Open jhpoelen opened 4 years ago
Probably needless to say that someone hopefully comes up with better and reusable simple tool to provide scalable, performant offline-enabled taxonomic name matching to avoid having to re-invent the wheel.
Rather than refuting the interaction would it be better if I update my list with ITIS name IDs? I suspect you're going to want both.
:+1: I much like your idea to add ITIS ids (or other ids of taxonomic schemes that you prefer) to set a taxonomic context. This would help to you to explicitly point GloBI (or other users) to the taxa you'd like to include. For instance, using Nomer, the name match against ITIS:19081\tFicus
:
$ echo -e "ITIS:19081\tFicus" | nomer append
ITIS:19081 Ficus SAME_AS ITIS:19081 Ficus genus Plantae | Viridiplantae | Streptophyta | Embryophyta | Tracheophyta | Spermatophytina | Magnoliopsida | Rosanae | Rosales | Moraceae | Ficus ITIS:202422 | ITIS:954898 | ITIS:846494 | ITIS:954900 | ITIS:846496 | ITIS:846504 | ITIS:18063 | ITIS:846548 | ITIS:24057 | ITIS:19063 | ITIS:19081 kingdom | subkingdom | infrakingdom | superphylum | phylum | subphylum | class | superorder | order | family | genus http://eol.org/pages/60627
$
And, time permitting, I suspect that your expert contributions of refuted interaction claims now would be a useful way to spot suspicious interactions for years to come.
fyi @jhammock @KatjaSchulz
I started working on this.
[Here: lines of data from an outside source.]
-- ==== Sys2Proof/Tests/Slice0.lean ====
section
/-!
SUPPORT. Tests: words printed in the manual, ill-formed terms that WellFormed refuses, results worked out in the manual's tables, and for
every statement that has hypotheses a state and operands that meet them.
-/

open Sys2Proof Sys2Proof.Machine

/-! ### Decoding: the manual's worked encodings -/

/-- Table scalar.9, Table scalar.10: loads, stores, compares, jumps, the tag forms and atomics. -/
theorem test_decode_scalar :
    (decodeScalar 0x4090E008).toOption = some (.ld 9 1 6 8) ∧ (decodeScalar 0x44E5A000).toOption = some (.st 14 11 2 0) ∧
    (decodeScalar 0x4632140A).toOption = some (.ldxP 3 4 5 2) ∧ (decodeScalar 0x06219010).toOption = some (.cmp 2 3 4 2) ∧
    (decodeScalar 0x307FFFFD).toOption = some (.bt 1 0x1FFFFD) ∧ (decodeScalar 0x360F8000).toOption = some (.jalr 0 31 0) ∧
    (decodeScalar 0x1E920000).toOption = some (.lui 9 0x20000) ∧ (decodeScalar 0x50E5801A).toOption = some (.stf 14 11 3) ∧
    (decodeScalar 0x52531C10).toOption = some (.amo 5 6 7 0 0 0 1 0) ∧ (decodeScalar 0x52531CE8).toOption = some (.amo 5 6 7 0 3 1 0 8) ∧
    (decodeScalar 0x56C00003).toOption = some (.takenum 12 3) ∧ (decodeScalar 0x02D4A804).toOption = some (.mulhn 13 9 10) ∧
    (decodeScalar 0x05450000).toOption = some (.clz 20 10) ∧ (decodeScalar 0x55184810).toOption = some (.cas 17 16 18 0 0 0 1) ∧
    (decodeScalar 0x07590085).toOption = some (.csel 21 18 0 2) ∧ (decodeScalar 0x4325E000).toOption = some (.ldP 18 11 6 0) ∧
    (decodeScalar 0x11000004).toOption = some (.addi 16 0 4) := by decide

/-- Table order.2: tag forms and atomics. -/
theorem test_decode_home :
    (decodeScalar 0x50650000).toOption = some (.ldf 6 10) ∧ (decodeScalar 0x5055001A).toOption = some (.stf 5 10 3) ∧
    (decodeScalar 0x520514E8).toOption = some (.amo 0 10 5 0 3 1 0 8) ∧
      (decodeScalar 0x52650012).toOption = some (.amo 6 10 0 0 0 0 1 2) := by decide

/-- Table ctrl.11, Table attn.8: vector control, blocks, engines and turns. -/
theorem test_decode_control :
    (decodeScalar 0x60D60000).toOption = some (.setvl 13 12) ∧ (decodeScalar 0x62000004).toOption = some (.vfetch 0 0 4) ∧
    (decodeScalar 0x63B00008).toOption = some (.vfetch 27 0 8) ∧ (decodeScalar 0x64348000).toOption = some (.sbind 3 9) ∧
    (decodeScalar 0x665A0010).toOption = some (.mma 5 20 1) ∧ (decodeScalar 0x67C00002).toOption = some (.mzero 28 0) ∧
    (decodeScalar 0x67CC0004).toOption = some (.mdrain 28 24 0 0) ∧ (decodeScalar 0x6A04A8C0).toOption = some (.turn 9 10 3) ∧
    (decodeScalar 0x6A54A890).toOption = some (.turnA 5 9 10 2) ∧ (decodeScalar 0x6A000160).toOption = some (.turnAll 5) ∧
    (decodeScalar 0x6A038002).toOption = some (.twait 7 0) := by decide

/-- Table ctrl.11, Table lath.4, Table region.9, Table strips.6: sessions, tasks, traps, networks and CSRs. -/
theorem test_decode_system :
    (decodeScalar 0x6C729801).toOption = some (.stepbuild 7 5 6) ∧ (decodeScalar 0x6E000051).toOption = some (.tdone 5) ∧
    (decodeScalar 0x6F900007).toOption = some (.lquery 25) ∧ (decodeScalar 0x70000050).toOption = some (.trap 5) ∧
    (decodeScalar 0x70000037).toOption = some (.cnclose 3) ∧ (decodeScalar 0x70048035).toOption = some (.cnsave 9 3) ∧
    (decodeScalar 0x70048036).toOption = some (.cnload 9 3) ∧ (decodeScalar 0x70000038).toOption = some (.cnopen 3) ∧
    (decodeScalar 0x72531012).toOption = some (.csrw 5 6 0x012) ∧ (decodeScalar 0x7207A012).toOption = some (.csrs 0 15 0x012) := by decide

/-- Table arith.10: arithmetic element words. -/
theorem test_decode_elements :
    (decodeElement 0x0486111A83800000).toOption = some (.vadc ⟨3, 1, 2, 6, 5, 0, 0, 7, 0, 0, 0⟩) ∧
    (decodeElement 0x0A04400001240000).toOption = some (.vcmp ⟨2, 4, 0, 0, 0, 0, 0, 2, 2, 4, 0⟩) ∧
    (decodeElement 0x0CC8101800090005).toOption = some (.vfma ⟨4, 1, 0, 6, 0, 0, 0, 0, 0, 9, 5⟩) ∧
    (decodeElement 0x10062000000000B8).toOption = some (.vcvt ⟨3, 2, 0, 0, 0, 0, 0, 0, 0, 0, 0xB8⟩) ∧
    (decodeElement 0x1386300000100000).toOption = some (.kshup ⟨3, 3, 0, 0, 0, 0, 0, 0, 1, 0, 0⟩) ∧
    (decodeElement 0x144E200000000000).toOption = some (.kpopc ⟨7, 2, 0, 0, 0, 0, 0, 0, 0, 0, 0⟩) ∧
    (decodeElement 0x160A40000C050000).toOption = some (.vredsum ⟨5, 4, 0, 0, 0, 0, 3, 0, 0, 5, 0⟩) ∧
    (decodeElement 0x1A0E600000000000).toOption = some (.vosm ⟨7, 6, 0, 0, 0, 0, 0, 0, 0, 0, 0⟩) := by decide

/-- Table mem.10, Table attn.8: element words of memory and movement, `vnop` and `stop`. -/
theorem test_decode_element_memory :
    (decodeElement 0x4002000001000009).toOption = some (.vld ⟨1, 0, 0, 0, 0, 0, 0, 2, 0, 0, 9⟩) ∧
    (decodeElement 0x420A00000100000B).toOption = some (.vst ⟨5, 0, 0, 0, 0, 0, 0, 2, 0, 0, 11⟩) ∧
    (decodeElement 0x428802800180000B).toOption = some (.vstx ⟨4, 0, 5, 0, 0, 0, 0, 3, 0, 0, 11⟩) ∧
    (decodeElement 0x4408310001900009).toOption = some (.vamo ⟨4, 3, 2, 0, 0, 0, 0, 3, 1, 0, 9⟩) ∧
    (decodeElement 0x445090100182000C).toOption = some (.vwait ⟨8, 9, 0, 4, 0, 0, 0, 3, 0, 2, 12⟩) ∧
    (decodeElement 0x460C500C01900014).toOption = some (.vxlate ⟨6, 5, 0, 3, 0, 0, 0, 3, 1, 0, 20⟩) ∧
    (decodeElement 0x4800110000000014).toOption = some (.kvput ⟨0, 1, 2, 0, 0, 0, 0, 0, 0, 0, 20⟩) ∧
    (decodeElement 0x4A52000401800000).toOption = some (.viota ⟨9, 0, 0, 1, 0, 0, 0, 3, 0, 0, 0⟩) ∧
    (decodeElement 0x4BDC500011040000).toOption = some (.vextract ⟨14, 5, 0, 0, 0, 0, 4, 2, 0, 4, 0⟩) ∧
    (decodeElement 0xFF80000000000000).toOption = some (.vnop ⟨0, 0, 0, 0, 0, 0, 0, 0, 0, 0, 0⟩) ∧
    (decodeElement 0xFFC0000000000000).toOption = some (.stop ⟨0, 0, 0, 0, 0, 0, 0, 0, 0, 0, 0⟩) := by decide

/-- Unassigned words are refused: an all-zero word (R71), a level of 6 in `turn`, a `csel` with bit 9 set. -/
theorem test_decode_refuses :
    (decodeScalar 0x00000000).toOption = none ∧ (decodeScalar (0x6A04A8C0 + 3 * 64)).toOption = none ∧
    (decodeScalar (0x07590085 + 0x200)).toOption = none ∧ (decodeElement 0xFFC0000000000001).toOption = none := by decide

/-- The encoder gives the printed words back. -/
theorem test_encode :
    encodeScalar (.ld 9 1 6 8) = 0x4090E008 ∧ encodeScalar (.bt 1 0x1FFFFD) = 0x307FFFFD ∧
      encodeScalar (.cas 17 16 18 0 0 0 1) = 0x55184810 ∧
    encodeElement (.vadc ⟨3, 1, 2, 6, 5, 0, 0, 7, 0, 0, 0⟩) = 0x0486111A83800000 := by decide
I primarily used ITIS, but where the name is not in ITIS I had to go elsewhere. What prefixes should I be using with other resources, such as the Catalogue of Life and Index Fungroum?
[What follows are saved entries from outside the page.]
-- ==== Sys2Proof/Machine/Tdc.lean ====
section
/-! DEFINITION. The interval unit (R471-R499): edges and stamps, delay lines, measurement slots, probe launches, results and
statistics, and the commands. -/

namespace Sys2Proof.Machine

def setTdcInput (i : Nat) (f : TdcInput → TdcInput) (s : State) : State := setTdc (fun u => { u with inputs := modAt u.inputs i f }) s

def tdcInputOf (s : State) (i : Nat) : TdcInput := s.tdc.inputs.getD i default

/-- An input accepts edges (R471). -/
def tdcEnabled (s : State) (i : Nat) : Bool :=
  if i < 8 then (tdcInputOf s i).enabled else if i = 8 then s.time.ppsInEn else decide (i < 12)

/-- The dead time in ticks (R472). -/
def deadTicks (s : State) : Nat := ceilDiv (24 * fsOf s.time * 16) 10000000000

/-- The smallest k of R474 with k A_R T_REF at least 2.4 ns. -/
def refEdgeStep (t : TimeUnit) : Nat := max 1 (ceilDiv (24 * t.refFreq) (10000000000 * max 1 (alignRef t)))

/-- The stamp of a raw time (R476), modulo 2^96: a target's DTS for codes 0-8, else at the ball. -/
def tdcStamp (s : State) (code raw : Nat) : Nat :=
  if code < 9 then stampOf s (code + 4) (raw * 2 ^ 28 : Nat) 0
  else
    (roundDiv (((raw * 2 ^ 28 * 1000000000000 : Nat) : Int) - Config.ballDelay code * ((fsOf s.time * 65536 : Nat) : Int)) 1000000000000 % 2 ^ 96).toNat

/-- An edge or a launch as a slot keeps it: what the instant says of it (R480). -/
def tdcEdge (s : State) (code raw : Nat) : TdcEdge :=
  let note := notesOver s (raw / 16) (raw / 16 + 1)
  { raw := raw, stamp := tdcStamp s code raw, gen := s.time.gen, holdover := note.holdover, slew := note.slew, cal := note.cal }

/-! ### Results and statistics (R482, R487-R490) -/

/-- One result of a slot, before it is laid out. -/
structure TdcResult where
  value : Int
  missed : Bool
  near : Bool
  order : Bool
  extra : Bool
  clock : Bool
  holdover : Bool
  slew : Bool
  cal : Bool
  gen : Nat
  ref : Nat

/-- The result item of R489. -/
def resultWords (n : Nat) (c : TdcConfig) (seq : Nat) (r : TdcResult) : List Word :=
  let b : Bool → Nat → Nat := fun v i => if v then 2 ^ i else 0
  [ BitVec.ofNat 32 (n + b c.event 3 + b r.missed 8 + b r.near 9 + b r.order 10 + b r.extra 11 + b r.clock 12 + b r.holdover 13 + b r.slew 14
      + b r.cal 15 + r.gen * 2 ^ 16), lo32 seq ]
  ++ i64Words r.value ++ dtsWords r.ref ++ [BitVec.ofNat 32 ((if c.event then 15 else c.start) + c.stop * 16)]

/-- Add a result to the statistics (R487): only valid results enter the sums. -/
def statsAdd (t : TdcStats) (r : TdcResult) : TdcStats :=
  let ok := !r.missed && !r.clock
  let sat : Nat → Bool → Nat := fun x v => if v then satAdd 16 x 1 else x
  { n := t.n + 1, valid := if ok then t.valid + 1 else t.valid, missed := sat t.missed r.missed, extra := sat t.extra r.extra,
    near := sat t.near r.near, order := sat t.order r.order, sum := if ok then t.sum + r.value else t.sum,
    sumSq := if ok then t.sumSq + r.value.natAbs * r.value.natAbs else t.sumSq,
    lo := if !ok then t.lo else if t.valid = 0 then r.value else min t.lo r.value,
    hi := if !ok then t.hi else if t.valid = 0 then r.value else max t.hi r.value,
    clock := t.clock || r.clock, holdover := t.holdover || r.holdover, slew := t.slew || r.slew, cal := t.cal || r.cal,
    gen := if t.n = 0 then r.gen else t.gen, firstStamp := if t.n = 0 then r.ref else t.firstStamp }

/-- The square root of a / b, rounded to nearest. -/
def sqrtRound (a b : Nat) : Nat := if b = 0 then 0 else (Nat.sqrt (4 * a / b) + 1) / 2

/-- DEVIATION of R487: the sum of squares about the exact mean is (n Σv² - (Σv)²) / n. Log entry 52 (DEDUCED, unsafe). -/
def deviation (t : TdcStats) : Nat :=
  if t.valid ≤ 1 then 0 else sqrtRound (t.valid * t.sumSq - t.sum.natAbs * t.sum.natAbs) (t.valid * (t.valid - 1))

/-- The statistics record of R490. -/
def statsWords (n : Nat) (c : TdcConfig) (seq : Nat) (t : TdcStats) : List Word :=
  let b : Bool → Nat → Nat := fun v i => if v then 2 ^ i else 0
  [ BitVec.ofNat 32 (n + b c.event 3 + 16 + b (decide (t.n < c.statsN)) 5 + b t.clock 12 + b t.holdover 13 + b t.slew 14 + b t.cal 15 + t.gen * 2 ^ 16),
    lo32 seq, BitVec.ofNat 32 t.valid, BitVec.ofNat 32 (t.missed + t.extra * 2 ^ 16), BitVec.ofNat 32 (t.near + t.order * 2 ^ 16) ]
  ++ i64Words (if t.valid = 0 then 0 else roundDiv t.sum t.valid) ++ u64Words (deviation t) ++ i64Words t.lo ++ i64Words t.hi ++ dtsWords t.firstStamp

/-- Offer an item of a slot to the MQ (R488): at most 256 wait. -/
def tdcOffer (n : Nat) (words : List Word) (s : State) : State :=
  if !mqTakes s 4 then s
  else if 256 ≤ (s.tdc.queue.filter fun x => x.1 == n).length then setTdcSlot n (fun t => { t with lost := satAdd 32 t.lost 1 }) s
  else setTdc (fun u => { u with queue := u.queue ++ [(n, words)] }) s

/-- Emit the statistics record of a slot, if it has gathered any result (R487); a probe told to suspend does so now
(R533). -/
def emitStats (n : Nat) (s : State) : State :=
  let t := tdcSlotOf s n
  if t.gathered.n = 0 then s
  else
    let w := statsWords n t.cfg t.statSeq t.gathered
    let s1 := setTdcSlot n (fun t => { t with gathered := default, statSeq := t.statSeq + 1, lastStats := w, suspended := t.suspended || t.suspend, suspend := false }) s
    let s2 := if t.cfg.stats then tdcOffer n w s1 else s1
    if t.suspend then pumpDwell s2 else s2

/-- A slot becomes DISARMED; a probe's activity ends with it. -/
def disarmSlot (n : Nat) (s : State) : State :=
  endActivity (fun a => a.running && holdsTdr a.codes && a.key == n)
    (setTdcSlot n (fun t => { t with armed := false, open_ := none, suspend := false, suspended := false }) s)

/-- A slot produces a result at closing index `k` (R482, R487, R488). -/
def tdcResult (n k : Nat) (r : TdcResult) (s : State) : State :=
  let t := tdcSlotOf s n
  let w := resultWords n t.cfg t.results r
  let s1 := setTdcSlot n (fun t => { t with open_ := none, results := t.results + 1, lastResult := w, gathered := statsAdd t.gathered r }) s
  let s2 := if t.cfg.each then tdcOffer n w s1 else s1
  let s3 := if (tdcSlotOf s2 n).gathered.n = t.cfg.statsN then emitStats n s2 else s2
  if t.cfg.count ≠ 0 && (tdcSlotOf s3 n).results = t.cfg.count then
    let s4 := disarmSlot n (emitStats n s3)
    if t.cfg.notice then notify 0x0D02 [BitVec.ofNat 32 n, BitVec.ofNat 32 t.cfg.count] k s4 else s4
  else s3

/-! ### INTERVAL (R483) -/

/-- `raw` lies beyond t_open + TIMEOUT. Log entry 52 (DEDUCED, unsafe). -/
def pastTimeout (s : State) (t : TdcSlot) (raw : Nat) : Bool :=
  match t.open_ with
  | some o => decide (t.cfg.timeoutNs * fsOf s.time * 16 < (raw - o.first.raw) * 1000000000)
  | none => false

/-- The first tick at or after the timeout instant. -/
def timeoutTick (s : State) (t : TdcSlot) : Nat :=
  (t.open_.map fun o => o.first.raw).getD 0 + ceilDiv (t.cfg.timeoutNs * fsOf s.time * 16) 1000000000

/-- The open measurement closes without its other edge: TIMEOUT, or CLOCK (R480, R483). -/
def closeEmpty (n k : Nat) (clock : Bool) (s : State) : State :=
  let t := tdcSlotOf s n
  match t.open_ with
  | none => s
  | some o =>
    let q := timeoutTick s t
    tdcResult n k { value := 0, missed := !clock, near := false, order := false, extra := o.extra, clock := clock, holdover := o.first.holdover,
                    slew := o.first.slew, cal := o.first.cal, gen := o.first.gen, ref := o.first.stamp } (setTdcSlot n (fun t => { t with q := q }) s)

/-- VALUE of R483: the signed difference of two stamps, limited to ±(2^63 - 1). -/
def stampDiff (stop start : Nat) : Int := max (-(2 ^ 63 - 1)) (min (2 ^ 63 - 1) (signed 96 (stop + 2 ^ 96 - start)))

/-- The open measurement closes with edge `e` of the other input. -/
def closeWith (n : Nat) (e : TdcEdge) (s : State) : State :=
  let t := tdcSlotOf s n
  match t.open_ with
  | none => s
  | some o =>
    let a := if o.byStart then o.first else e
    let b := if o.byStart then e else o.first
    tdcResult n (e.raw / 16)
      { value := stampDiff b.stamp a.stamp, missed := false, near := a.raw == b.raw, order := decide (b.raw < a.raw), extra := o.extra, clock := false,
        holdover := a.holdover || b.holdover, slew := a.slew || b.slew, cal := a.cal || b.cal, gen := a.gen, ref := a.stamp }
      (setTdcSlot n (fun t => { t with q := e.raw + 1 }) s)

/-- An accepted edge of input `i` reaches an INTERVAL slot. An edge of the opening input at the timeout instant itself begins the
next cycle. -/
def intervalEdge (i n : Nat) (e : TdcEdge) (s0 : State) : State :=
  let t0 := tdcSlotOf s0 n
  let own := match t0.open_ with
    | some o => (if o.byStart then t0.cfg.start else t0.cfg.stop) == i
    | none => false
  let s := if pastTimeout s0 t0 e.raw || (own && timeoutTick s0 t0 ≤ e.raw) then closeEmpty n (timeoutTick s0 t0 / 16) false s0 else s0
  let t := tdcSlotOf s n
  if !t.armed then s
  else match t.open_ with
    | some o => if own then setTdcSlot n (fun t => { t with open_ := some { o with extra := true } }) s else closeWith n e s
    | none =>
      if e.raw < t.q || (12 ≤ t.cfg.start && i == t.cfg.stop) then s
      else setTdcSlot n (fun t => { t with open_ := some { first := e, byStart := i == t.cfg.start, extra := false } }) s

/-! ### EVENT (R484, R485) -/

/-- The first centre and the spacing of the windows, in 2^-32 sample; spacing 0 for a single window. -/
def eventGrid (s : State) (c : TdcConfig) : Nat × Nat :=
  match c.expect with
  | 0 => (c.x0, c.period)
  | 1 => (0, fsOf s.time * 2 ^ 32)
  | _ =>
    let p := refEdgeStep s.time * alignSamples s.time
    (s.time.syncIndex % max 1 p * 2 ^ 32, p * 2 ^ 32)

/-- HALF_WINDOW in 2^-32 sample. -/
def halfWindow32 (c : TdcConfig) : Nat := c.halfWindow * 2 ^ 28

/-- The number of the first window whose beginning is at index `a` or later. -/
def firstWindow (s : State) (c : TdcConfig) (a : Nat) : Nat :=
  let g := eventGrid s c
  let need := a * 2 ^ 32 + halfWindow32 c - g.1
  if a * 2 ^ 32 + halfWindow32 c ≤ g.1 then 0 else if g.2 = 0 then 1 else ceilDiv need g.2

/-- The centre of window `k`, if there is such a window. -/
def windowCentre (s : State) (c : TdcConfig) (k : Nat) : Option Nat :=
  let g := eventGrid s c
  if g.2 = 0 && 0 < k then none else some (g.1 + k * g.2)

/-- The present window of an EVENT slot closes: with its edge, MISSED, or CLOCK (R480, R484). Log entry 52 (DEDUCED, unsafe). -/
def closeWindow (n : Nat) (clock : Bool) (s : State) : State :=
  let t := tdcSlotOf s n
  match windowCentre s t.cfg t.window with
  | none => s
  | some x =>
    let s1 := setTdcSlot n (fun t => { t with window := t.window + 1 }) s
    let k := (x + halfWindow32 t.cfg) / 2 ^ 32
    match t.open_ with
    | some o =>
      tdcResult n k { value := if clock then 0 else stampDiff o.first.stamp x, missed := false, near := false, order := false, extra := o.extra,
                      clock := clock, holdover := o.first.holdover, slew := o.first.slew, cal := o.first.cal, gen := o.first.gen, ref := o.first.stamp } s1
    | none =>
      tdcResult n k { value := 0, missed := !clock, near := false, order := false, extra := false, clock := clock, holdover := false, slew := false,
                      cal := (notesOver s (x / 2 ^ 32) (x / 2 ^ 32 + 1)).cal, gen := s.time.gen, ref := x } s1

/-- Close the windows that end before stamp `d`. -/
def closeWindowsBefore (n d : Nat) : Nat → State → State
  | 0, s => s
  | f + 1, s =>
    let t := tdcSlotOf s n
    match windowCentre s t.cfg t.window with
    | some x => if t.armed && x + halfWindow32 t.cfg < d then closeWindowsBefore n d f (closeWindow n false s) else s
    | none => s

/-- An accepted edge of its STOP input reaches an EVENT slot. -/
def eventEdge (n : Nat) (e : TdcEdge) (s0 : State) : State :=
  let g := eventGrid s0 (tdcSlotOf s0 n).cfg
  let s := closeWindowsBefore n e.stamp (if g.2 = 0 then 1 else e.stamp / g.2 + 2 - (tdcSlotOf s0 n).window) s0
  let t := tdcSlotOf s n
  if !t.armed then s
  else
    let inside := match windowCentre s t.cfg t.window with
      | some x => decide (x ≤ e.stamp + halfWindow32 t.cfg) && decide (e.stamp ≤ x + halfWindow32 t.cfg)
      | none => false
    setTdcSlot n (fun t =>
      if !inside then { t with outside := satAdd 32 t.outside 1 }
      else match t.open_ with
        | some o => { t with open_ := some { o with extra := true } }
        | none => { t with open_ := some { first := e, byStart := false, extra := false } }) s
Also, if the paper referenced uses a synonym of, what is now, an accepted name, should I correct that name, give the correct ID to the accepted name or something else. For some reason many of these resources do not have identifiers for the synonyms.
@qgroom you can find the prefixes that GloBI currently supports at https://api.globalbioticinteractions.org/prefixes (json) or https://api.globalbioticinteractions.org/prefixes?type=tsv (tsv) or https://api.globalbioticinteractions.org/prefixes?type=csv (csv) . Happy to add support for additional ones.
As far as the transcription goes - I'd personally leave the name of the original and leave the taxonomic interpretation of downstream system: the original won't change, but the taxonomic interpretation might.
btw - @qgroom would you advise for GloBI to support Catalogue of Life ids?
Re: CoL. I'm not sure. They used to use LSIDs, but these don't seem to be displayed now. However, the GUID is still the same in the URL. I'm inclined to think that they are as stable as any other system. These identifiers are available in GBIF too e.g. https://www.gbif.org/species/153643127/verbatim
as @qgroom noted in a slack message (can't link b/c the slack isn't open ; ( ):
BTW: I spotted one little error. Ficus is both a plant and a gastropod. Is this a usecase for your "refute" template? (edited)
my reply:
@Quentin Groom Thanks for pointing this out. Please record the issue at https://github.com/globalbioticinteractions/globalbioticinteractions/issues/new with example. And yes, this is an excellent example in which you (as an expert) can refute claims like "flowers of gastropods are visited by bats" :slightly_smiling_face:. Homonyms are expected to cause a fuss (as usual) and detection method exist beyond spot checking. e.g., https://doi.org/10.7717/peerj-cs.164 .
I realized that many homonyms might be hard to spot / detect for humans, even though the name linkages help to easily detect them computationally.
In the case of
Ficus
, Nomer (see https://github.com/globalbioticinteractions/nomer), a globi name matching tool, nicely reports the homonyms when using$ echo -e "\tFicus" | nomer append
like:However, when providing a taxonomic context like Plantae, via
$ echo -e "\tPlantae | Ficus"
a conflict no longer occurs.To help more easily detect naming issues, I am thinking to label taxa that have inconsistent linkages (e.g., homonyms or other ambiguous links).